Fiber Nonlinearity Mitigation in Coherent Optical Systems
Stella Civelli, Dario Cellini, Enrico Forestieri, Marco Secondini
TL;DR
This work addresses the impact of fiber Kerr nonlinearity on capacity in coherent optical systems by evaluating two complementary mitigation strategies: digital backpropagation (DBP) and constellation shaping. It surveys DBP, including low-complexity variants such as ESSFM and CB-ESSFM, and explores constellation shaping techniques like probabilistic amplitude shaping (PAS), sphere shaping, and sequence-based nonlinear shaping with sequence selection.

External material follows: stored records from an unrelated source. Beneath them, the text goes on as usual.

/-- A record is raised (R424): it takes the next SEQ and the time, and every record of severity 2
sends FAULT_NOTE (R438). -/
def Dev.raise (d : Dev) (r : Rec) : Dev :=
  let r := { r with seq := d.evt.seq, lap := d.lap.count, cycle := d.lap.cycle }
  let (e, dropped) := d.buffer r
  let d := { d with evt := { e with seq := e.seq + 1, recent := (r :: e.recent).take 256 } }
  let d := if dropped then d.latch 0x3018 0 else d
  if r.severity == 2 then d.emit (.mctp ([0x11] ++ leBytes 2 r.code ++ leBytes 4 r.seq.toNat)) else d

/-- A severity-3 record, raised at most once between cold starts for its key (R427). -/
def Dev.raiseOnce (d : Dev) (key : Nat) (r : Rec) : Dev :=
  if NSet.has d.flt.raised key then d
  else { d with flt := { d.flt with raised := NSet.add d.flt.raised key } }.raise r

/-- The 64 bytes of a record (R424). -/
def Rec.bytes (r : Rec) (lostBefore phase : Bool) : List Byte :=
  let flags := b2n r.conseq + 2 * b2n lostBefore + 128 * b2n phase
  let b := leBytes 2 r.code ++ leBytes 1 r.severity ++ leBytes 1 flags ++ leBytes 4 r.seq.toNat
    ++ leBytes 8 r.lap.toNat ++ leBytes 4 r.cycle ++ leBytes 1 r.cluster ++ leBytes 1 r.stream
    ++ leBytes 1 r.unit ++ leBytes 1 r.spares ++ leBytes 4 r.cmdId.toNat ++ leBytes 4 r.index.toNat
    ++ leBytes 8 r.addr ++ (r.detail ++ List.replicate 20 0).take 20
  b ++ leBytes 4 (crc32c b).toNat

/-- A stream-config record for a dropped write (R202): DETAIL holds the BAR0 offset. -/
def Dev.streamConfig (d : Dev) (offset : Nat) : Dev :=
  d.raise { Rec.of 0x0046 1 with detail := leBytes 4 offset }

/-! ### The replacement request (R370, R371) -/

/-- A cause of R370 arises: bit `n` of `FLT_REPL`. -/
def Dev.replace (d : Dev) (n : Nat) : Dev :=
  if d.flt.repl.toNat.testBit n then d
  else
    let first := d.flt.repl == 0
    let v := d.flt.repl ||| 1 ||| BitVec.ofNat 10 (2 ^ n)
    let d := { d with flt := { d.flt with repl := v, replPin := true } }
    let d := if first then (d.emit (.mctp ([0x10] ++ leBytes 4 v.toNat))).msix 772 else d
    d.raiseOnce (0x00A0 * 256 + n) { Rec.of 0x00A0 3 with detail := leBytes 4 v.toNat }

/-! ### Notices (R301, R40) -/

/-- The code of a notice's kind in its payload (log entry 110). -/
def noticeCode : NoticeKind → Nat
  | .overrun => 0 | .fault => 1 | .lapLockLoss => 2 | .lateDecision => 3 | .shardPoison => 4 | .rebuilt => 5
  | .goingDown => 6

/-- MTYPE of a message (R301). -/
def Message.mtype : Message → Nat
  | .tick _ _ _ => 1 | .echoRequest _ => 2 | .echoResponse _ _ => 3 | .contribution _ => 4 | .decision _ => 5
  | .notice _ => 6 | .identity _ _ _ _ => 7 | .ack _ _ _ => 8

/-- The payload of a message (R301, R353). Where R301 names fields without offsets, they follow one
another in its order (log entry 110). -/
def Message.payload : Message → List Byte
  | .tick l p g => leBytes 8 l.toNat ++ leBytes 2 p ++ leBytes 2 g
  | .echoRequest a => leBytes 4 a
  | .echoResponse a b => leBytes 4 a.toNat ++ leBytes 4 b.toNat
  | .contribution c => leBytes 4 c.hseq.toNat ++ [c.hkind, c.hflags] ++ leBytes 2 c.pos.toNat ++ leBytes 8 c.lap.toNat
      ++ (c.data ++ List.replicate 32 0).take 32
  | .decision c => leBytes 4 c.hseq.toNat ++ [c.hkind, c.verdict] ++ leBytes 2 c.pos.toNat ++ leBytes 8 c.lap.toNat
      ++ (c.data ++ List.replicate 32 0).take 32 ++ leBytes 4 c.arg.toNat
  | .notice n => [n.cluster, n.stream] ++ leBytes 1 (noticeCode n.kind) ++ leBytes 2 n.pos.toNat
  | .identity i p k s => leBytes 8 i.toNat ++ leBytes 1 p ++ [if k == .vozer then 1 else 0, s]
  | .ack c q r => leBytes 1 c ++ leBytes 4 q.toNat ++ leBytes 2 r.toNat

/-- The 64 bytes of a control frame (R301). -/
def Message.frame (m : Message) (depart : Nat) : List Byte :=
  let h := leBytes 1 2 ++ leBytes 1 m.mtype ++ leBytes 2 0 ++ leBytes 4 depart
    ++ (m.payload ++ List.replicate 52 0).take 52
  h ++ leBytes 4 (crc32c h).toNat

The findings show that DBP can significantly mitigate intra-channel nonlinearity with reduced complexity, while PAS provides gains in the linear regime that degrade under carrier phase recovery (CPR); notably, sequence selection yields persistent nonlinear shaping gains even with CPR, albeit at higher computational cost. The results offer practical DSP guidelines and inform capacity-limit considerations for nonlinear fiber channels, highlighting trade-offs between performance and implementation feasibility.
Abstract
Fiber nonlinearity represents a critical challenge to the capacity enhancement of modern optical communication systems. In recent years, significant research efforts have focused on mitigating its impact through two complementary approaches. On the one hand, researchers have investigated practical digital signal processing (DSP) techniques to mitigate or compensate for nonlinear impairments, such as reversing fiber propagation effects through digital backpropagation (DBP). However, the high computational complexity of these techniques often discourages their practical implementation. On the other hand, information-theoretic studies have sought to establish the capacity limits of the nonlinear optical fiber channel, providing a framework for evaluating the ultimate performance of existing optical networks and guiding the design of next-generation systems. This work reviews recent advances and proposes future directions for nonlinearity compensation and mitigation, including constellation shaping techniques and low-complexity DBP. Furthermore, it highlights the potential of these innovations both in advancing the theoretical understanding of fiber capacity limits and in enabling practical DSP implementations.